TASK INSTRUCTIONS:
Could you set down exactly the lines in the records below between the line holding "s.mem.read a →" and the line holding "((s.mem.read s.pc).toNat / 16 = 15 ∧ s.cfg.ext15 = .pow))", inclusive?

INFORMATION:
Start of Block

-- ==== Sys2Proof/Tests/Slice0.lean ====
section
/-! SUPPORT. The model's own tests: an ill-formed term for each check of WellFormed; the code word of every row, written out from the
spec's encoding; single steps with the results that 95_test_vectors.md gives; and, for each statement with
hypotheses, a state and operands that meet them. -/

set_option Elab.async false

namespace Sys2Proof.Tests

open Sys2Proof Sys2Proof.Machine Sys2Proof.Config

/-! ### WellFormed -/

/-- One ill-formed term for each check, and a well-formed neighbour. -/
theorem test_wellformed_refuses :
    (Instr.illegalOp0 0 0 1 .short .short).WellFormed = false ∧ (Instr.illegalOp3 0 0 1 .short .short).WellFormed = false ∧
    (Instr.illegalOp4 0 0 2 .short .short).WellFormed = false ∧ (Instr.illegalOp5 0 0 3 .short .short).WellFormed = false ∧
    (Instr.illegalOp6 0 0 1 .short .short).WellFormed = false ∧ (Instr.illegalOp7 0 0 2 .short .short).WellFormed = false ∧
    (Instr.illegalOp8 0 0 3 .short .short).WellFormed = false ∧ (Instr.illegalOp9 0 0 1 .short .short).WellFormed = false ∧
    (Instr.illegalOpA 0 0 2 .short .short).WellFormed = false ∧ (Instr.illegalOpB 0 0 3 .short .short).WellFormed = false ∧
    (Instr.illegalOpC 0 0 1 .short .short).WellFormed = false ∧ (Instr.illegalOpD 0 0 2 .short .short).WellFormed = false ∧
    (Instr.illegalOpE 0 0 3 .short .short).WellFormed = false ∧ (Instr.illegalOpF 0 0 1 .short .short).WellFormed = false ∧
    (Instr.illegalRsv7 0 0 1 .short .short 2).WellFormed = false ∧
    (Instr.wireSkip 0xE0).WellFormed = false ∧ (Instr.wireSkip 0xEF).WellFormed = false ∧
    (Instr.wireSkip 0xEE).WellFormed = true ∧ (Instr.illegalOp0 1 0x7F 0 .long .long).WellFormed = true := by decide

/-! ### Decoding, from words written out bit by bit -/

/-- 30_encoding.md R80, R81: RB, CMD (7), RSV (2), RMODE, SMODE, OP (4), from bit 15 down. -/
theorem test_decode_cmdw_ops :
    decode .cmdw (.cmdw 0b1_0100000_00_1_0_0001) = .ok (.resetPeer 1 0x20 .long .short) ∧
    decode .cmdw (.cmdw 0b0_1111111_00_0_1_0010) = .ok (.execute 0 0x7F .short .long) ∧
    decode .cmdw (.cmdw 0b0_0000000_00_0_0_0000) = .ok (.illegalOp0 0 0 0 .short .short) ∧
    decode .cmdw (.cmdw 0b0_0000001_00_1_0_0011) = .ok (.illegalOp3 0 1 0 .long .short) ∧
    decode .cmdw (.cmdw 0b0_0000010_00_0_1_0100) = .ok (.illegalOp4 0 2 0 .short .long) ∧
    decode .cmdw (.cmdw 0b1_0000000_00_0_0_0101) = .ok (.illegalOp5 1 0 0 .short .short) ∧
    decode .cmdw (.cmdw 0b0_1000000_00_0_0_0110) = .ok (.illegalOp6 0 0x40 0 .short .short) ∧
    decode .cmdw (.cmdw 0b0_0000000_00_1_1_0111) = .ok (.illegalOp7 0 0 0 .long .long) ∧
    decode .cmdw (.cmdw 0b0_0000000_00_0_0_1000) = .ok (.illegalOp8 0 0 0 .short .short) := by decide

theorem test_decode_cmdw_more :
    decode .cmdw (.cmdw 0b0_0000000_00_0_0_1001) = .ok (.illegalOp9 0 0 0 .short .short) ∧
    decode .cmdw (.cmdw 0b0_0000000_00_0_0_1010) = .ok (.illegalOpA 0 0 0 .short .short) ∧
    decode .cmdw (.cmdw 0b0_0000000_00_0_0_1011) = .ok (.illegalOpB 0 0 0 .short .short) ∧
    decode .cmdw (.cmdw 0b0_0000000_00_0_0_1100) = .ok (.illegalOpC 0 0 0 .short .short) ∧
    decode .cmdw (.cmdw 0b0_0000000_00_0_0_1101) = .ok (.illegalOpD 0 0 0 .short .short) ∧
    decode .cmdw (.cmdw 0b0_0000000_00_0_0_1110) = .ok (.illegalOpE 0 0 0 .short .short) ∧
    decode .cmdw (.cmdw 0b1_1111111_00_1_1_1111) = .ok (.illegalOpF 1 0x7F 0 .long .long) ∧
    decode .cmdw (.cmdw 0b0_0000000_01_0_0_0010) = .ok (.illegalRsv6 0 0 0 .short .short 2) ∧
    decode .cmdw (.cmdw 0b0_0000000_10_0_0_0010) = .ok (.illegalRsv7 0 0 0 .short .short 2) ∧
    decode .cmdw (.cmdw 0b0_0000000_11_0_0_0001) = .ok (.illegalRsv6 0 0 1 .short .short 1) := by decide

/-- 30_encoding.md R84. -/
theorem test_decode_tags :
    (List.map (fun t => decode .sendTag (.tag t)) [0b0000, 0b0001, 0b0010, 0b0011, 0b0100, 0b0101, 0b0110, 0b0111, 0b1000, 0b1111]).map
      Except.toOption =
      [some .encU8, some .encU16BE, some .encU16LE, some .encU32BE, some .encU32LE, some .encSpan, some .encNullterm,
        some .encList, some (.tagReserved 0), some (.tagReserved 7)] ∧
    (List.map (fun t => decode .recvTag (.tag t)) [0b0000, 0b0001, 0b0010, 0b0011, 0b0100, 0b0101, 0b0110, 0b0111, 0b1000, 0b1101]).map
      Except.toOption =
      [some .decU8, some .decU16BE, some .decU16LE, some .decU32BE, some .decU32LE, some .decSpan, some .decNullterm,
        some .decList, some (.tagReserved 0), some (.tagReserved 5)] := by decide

End of Block
Start of Block

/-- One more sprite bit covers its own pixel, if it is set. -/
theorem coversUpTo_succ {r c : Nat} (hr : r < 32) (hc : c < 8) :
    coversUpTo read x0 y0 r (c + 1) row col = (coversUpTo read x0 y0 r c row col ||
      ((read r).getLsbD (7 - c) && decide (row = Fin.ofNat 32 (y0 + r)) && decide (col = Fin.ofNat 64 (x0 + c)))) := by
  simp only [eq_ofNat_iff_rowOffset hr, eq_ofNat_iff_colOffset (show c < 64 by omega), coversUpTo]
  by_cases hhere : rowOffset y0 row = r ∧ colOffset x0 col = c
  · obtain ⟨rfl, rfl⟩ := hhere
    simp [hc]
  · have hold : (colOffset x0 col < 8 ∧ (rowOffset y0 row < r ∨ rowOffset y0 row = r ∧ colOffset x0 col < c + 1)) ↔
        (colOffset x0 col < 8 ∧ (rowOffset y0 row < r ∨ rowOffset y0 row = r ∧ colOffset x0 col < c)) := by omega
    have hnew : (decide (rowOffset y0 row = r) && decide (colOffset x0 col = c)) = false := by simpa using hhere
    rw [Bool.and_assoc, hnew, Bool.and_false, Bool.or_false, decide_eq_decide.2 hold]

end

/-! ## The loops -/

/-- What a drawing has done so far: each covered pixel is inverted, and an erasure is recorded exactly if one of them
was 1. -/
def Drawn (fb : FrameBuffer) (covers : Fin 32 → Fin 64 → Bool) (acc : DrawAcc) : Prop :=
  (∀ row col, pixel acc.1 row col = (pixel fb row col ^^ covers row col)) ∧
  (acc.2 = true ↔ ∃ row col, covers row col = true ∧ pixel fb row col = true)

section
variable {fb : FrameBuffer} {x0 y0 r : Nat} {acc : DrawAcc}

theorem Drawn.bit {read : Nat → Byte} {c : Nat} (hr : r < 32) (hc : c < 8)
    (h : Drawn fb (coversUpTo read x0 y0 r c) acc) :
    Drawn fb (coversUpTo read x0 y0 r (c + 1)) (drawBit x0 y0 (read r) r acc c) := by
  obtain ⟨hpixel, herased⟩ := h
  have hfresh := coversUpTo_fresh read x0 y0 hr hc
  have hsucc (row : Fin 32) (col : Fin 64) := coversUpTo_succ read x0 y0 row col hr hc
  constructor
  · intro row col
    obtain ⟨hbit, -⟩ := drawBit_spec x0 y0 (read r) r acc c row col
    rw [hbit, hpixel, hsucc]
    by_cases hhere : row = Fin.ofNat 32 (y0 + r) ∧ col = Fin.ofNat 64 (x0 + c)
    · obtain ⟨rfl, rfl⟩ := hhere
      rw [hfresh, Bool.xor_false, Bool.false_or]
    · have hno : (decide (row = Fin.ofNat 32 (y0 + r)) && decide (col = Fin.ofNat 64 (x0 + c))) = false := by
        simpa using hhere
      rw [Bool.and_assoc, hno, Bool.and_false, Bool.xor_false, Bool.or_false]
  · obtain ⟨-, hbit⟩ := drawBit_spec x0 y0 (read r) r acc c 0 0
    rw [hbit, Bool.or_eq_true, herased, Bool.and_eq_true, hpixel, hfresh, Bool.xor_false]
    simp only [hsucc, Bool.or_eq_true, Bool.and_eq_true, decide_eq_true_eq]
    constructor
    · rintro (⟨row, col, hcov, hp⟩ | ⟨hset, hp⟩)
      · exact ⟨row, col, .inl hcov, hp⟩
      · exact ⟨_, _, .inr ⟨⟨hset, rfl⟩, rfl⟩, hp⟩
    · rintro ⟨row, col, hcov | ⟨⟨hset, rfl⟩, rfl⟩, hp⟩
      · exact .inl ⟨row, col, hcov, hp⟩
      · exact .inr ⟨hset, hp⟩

End of Block
Start of Block

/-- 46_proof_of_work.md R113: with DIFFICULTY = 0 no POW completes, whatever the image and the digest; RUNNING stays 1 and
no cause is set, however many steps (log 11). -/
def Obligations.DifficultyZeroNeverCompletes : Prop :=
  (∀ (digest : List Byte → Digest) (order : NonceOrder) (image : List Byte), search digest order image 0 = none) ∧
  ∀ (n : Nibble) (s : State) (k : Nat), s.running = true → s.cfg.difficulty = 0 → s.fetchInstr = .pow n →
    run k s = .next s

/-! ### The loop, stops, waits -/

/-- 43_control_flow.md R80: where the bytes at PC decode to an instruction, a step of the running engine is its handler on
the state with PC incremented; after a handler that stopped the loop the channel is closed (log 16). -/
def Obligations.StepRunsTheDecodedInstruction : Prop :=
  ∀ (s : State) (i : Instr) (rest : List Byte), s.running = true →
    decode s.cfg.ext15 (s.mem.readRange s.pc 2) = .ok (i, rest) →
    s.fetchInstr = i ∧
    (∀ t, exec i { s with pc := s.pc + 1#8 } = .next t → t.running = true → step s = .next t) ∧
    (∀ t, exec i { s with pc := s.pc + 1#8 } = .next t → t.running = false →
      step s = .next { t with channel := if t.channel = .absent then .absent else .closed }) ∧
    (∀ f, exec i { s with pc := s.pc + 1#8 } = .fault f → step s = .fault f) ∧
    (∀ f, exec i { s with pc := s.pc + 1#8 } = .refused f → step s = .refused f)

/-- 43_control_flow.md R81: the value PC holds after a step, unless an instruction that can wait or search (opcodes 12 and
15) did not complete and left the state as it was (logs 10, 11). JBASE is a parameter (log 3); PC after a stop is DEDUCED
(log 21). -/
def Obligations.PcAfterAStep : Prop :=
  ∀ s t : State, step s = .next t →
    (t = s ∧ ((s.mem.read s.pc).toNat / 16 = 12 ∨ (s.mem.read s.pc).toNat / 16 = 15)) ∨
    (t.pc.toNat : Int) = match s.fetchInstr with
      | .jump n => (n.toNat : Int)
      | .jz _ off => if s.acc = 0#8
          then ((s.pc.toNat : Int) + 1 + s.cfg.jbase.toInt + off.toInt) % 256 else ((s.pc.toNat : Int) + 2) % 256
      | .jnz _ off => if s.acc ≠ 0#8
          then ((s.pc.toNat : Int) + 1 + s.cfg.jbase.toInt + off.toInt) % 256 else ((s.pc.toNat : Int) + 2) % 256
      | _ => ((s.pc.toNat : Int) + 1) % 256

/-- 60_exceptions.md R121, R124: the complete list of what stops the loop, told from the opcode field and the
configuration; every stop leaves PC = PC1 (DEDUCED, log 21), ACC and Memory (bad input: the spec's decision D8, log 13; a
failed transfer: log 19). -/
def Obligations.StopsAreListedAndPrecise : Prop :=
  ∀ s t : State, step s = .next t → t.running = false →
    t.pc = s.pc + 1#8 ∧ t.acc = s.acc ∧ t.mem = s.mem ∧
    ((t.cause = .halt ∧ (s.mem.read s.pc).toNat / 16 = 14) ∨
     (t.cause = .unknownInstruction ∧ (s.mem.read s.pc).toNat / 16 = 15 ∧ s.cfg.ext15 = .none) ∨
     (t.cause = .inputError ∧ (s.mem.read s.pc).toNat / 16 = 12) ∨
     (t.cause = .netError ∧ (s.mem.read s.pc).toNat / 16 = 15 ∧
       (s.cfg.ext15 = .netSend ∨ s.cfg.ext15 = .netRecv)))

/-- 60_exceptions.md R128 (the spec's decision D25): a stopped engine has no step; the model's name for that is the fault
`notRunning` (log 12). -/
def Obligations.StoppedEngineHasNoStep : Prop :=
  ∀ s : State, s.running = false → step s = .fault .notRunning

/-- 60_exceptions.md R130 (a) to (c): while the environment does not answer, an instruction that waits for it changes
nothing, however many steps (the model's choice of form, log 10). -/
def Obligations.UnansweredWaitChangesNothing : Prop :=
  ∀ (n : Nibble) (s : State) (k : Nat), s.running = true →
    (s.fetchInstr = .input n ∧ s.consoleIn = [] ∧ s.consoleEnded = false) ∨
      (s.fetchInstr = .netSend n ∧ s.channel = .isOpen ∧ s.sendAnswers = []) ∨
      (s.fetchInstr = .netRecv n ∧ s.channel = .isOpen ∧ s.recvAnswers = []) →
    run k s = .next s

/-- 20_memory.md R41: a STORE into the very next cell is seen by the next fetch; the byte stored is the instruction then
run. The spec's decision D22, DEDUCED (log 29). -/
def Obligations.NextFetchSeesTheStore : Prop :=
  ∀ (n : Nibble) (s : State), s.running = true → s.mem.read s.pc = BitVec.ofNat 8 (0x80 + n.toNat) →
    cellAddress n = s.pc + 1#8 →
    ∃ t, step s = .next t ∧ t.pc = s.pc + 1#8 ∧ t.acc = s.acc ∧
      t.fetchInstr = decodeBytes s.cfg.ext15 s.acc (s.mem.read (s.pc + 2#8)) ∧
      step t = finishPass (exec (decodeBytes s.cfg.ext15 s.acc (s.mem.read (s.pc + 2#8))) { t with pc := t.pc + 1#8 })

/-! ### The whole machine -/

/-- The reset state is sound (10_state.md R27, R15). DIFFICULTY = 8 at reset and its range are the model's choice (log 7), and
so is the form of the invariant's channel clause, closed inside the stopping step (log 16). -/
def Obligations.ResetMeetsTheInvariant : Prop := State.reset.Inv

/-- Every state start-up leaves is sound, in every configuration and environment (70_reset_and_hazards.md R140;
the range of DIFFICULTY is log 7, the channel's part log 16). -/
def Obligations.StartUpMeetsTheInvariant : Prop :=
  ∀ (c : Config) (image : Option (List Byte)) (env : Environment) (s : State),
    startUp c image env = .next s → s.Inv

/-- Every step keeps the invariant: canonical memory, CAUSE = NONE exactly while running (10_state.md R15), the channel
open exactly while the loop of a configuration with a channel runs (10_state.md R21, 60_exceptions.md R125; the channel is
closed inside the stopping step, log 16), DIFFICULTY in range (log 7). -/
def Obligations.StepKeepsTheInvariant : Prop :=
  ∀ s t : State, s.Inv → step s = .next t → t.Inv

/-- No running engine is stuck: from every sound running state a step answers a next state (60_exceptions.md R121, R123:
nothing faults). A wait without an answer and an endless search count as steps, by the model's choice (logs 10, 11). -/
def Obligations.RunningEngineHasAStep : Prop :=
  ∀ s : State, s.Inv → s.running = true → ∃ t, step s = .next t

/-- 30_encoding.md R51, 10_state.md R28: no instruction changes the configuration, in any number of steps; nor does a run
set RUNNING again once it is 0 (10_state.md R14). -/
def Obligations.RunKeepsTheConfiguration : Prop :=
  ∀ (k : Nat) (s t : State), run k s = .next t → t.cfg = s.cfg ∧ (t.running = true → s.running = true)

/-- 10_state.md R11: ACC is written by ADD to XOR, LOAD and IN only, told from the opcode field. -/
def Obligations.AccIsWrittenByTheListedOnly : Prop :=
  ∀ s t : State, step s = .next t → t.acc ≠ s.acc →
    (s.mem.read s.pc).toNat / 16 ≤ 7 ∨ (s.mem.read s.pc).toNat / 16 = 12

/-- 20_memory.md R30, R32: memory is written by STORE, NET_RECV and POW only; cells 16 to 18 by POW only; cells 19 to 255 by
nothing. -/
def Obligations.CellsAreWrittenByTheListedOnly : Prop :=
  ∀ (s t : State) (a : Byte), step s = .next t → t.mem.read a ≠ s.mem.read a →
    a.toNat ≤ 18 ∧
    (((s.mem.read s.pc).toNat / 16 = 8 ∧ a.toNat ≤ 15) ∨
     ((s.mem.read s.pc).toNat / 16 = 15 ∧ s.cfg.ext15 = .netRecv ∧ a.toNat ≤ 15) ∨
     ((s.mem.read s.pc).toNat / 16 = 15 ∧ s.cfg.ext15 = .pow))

End of Block

TASK OUTPUT:
  ∀ (s t : State) (a : Byte), step s = .next t → t.mem.read a ≠ s.mem.read a →
    a.toNat ≤ 18 ∧
    (((s.mem.read s.pc).toNat / 16 = 8 ∧ a.toNat ≤ 15) ∨
     ((s.mem.read s.pc).toNat / 16 = 15 ∧ s.cfg.ext15 = .netRecv ∧ a.toNat ≤ 15) ∨
     ((s.mem.read s.pc).toNat / 16 = 15 ∧ s.cfg.ext15 = .pow))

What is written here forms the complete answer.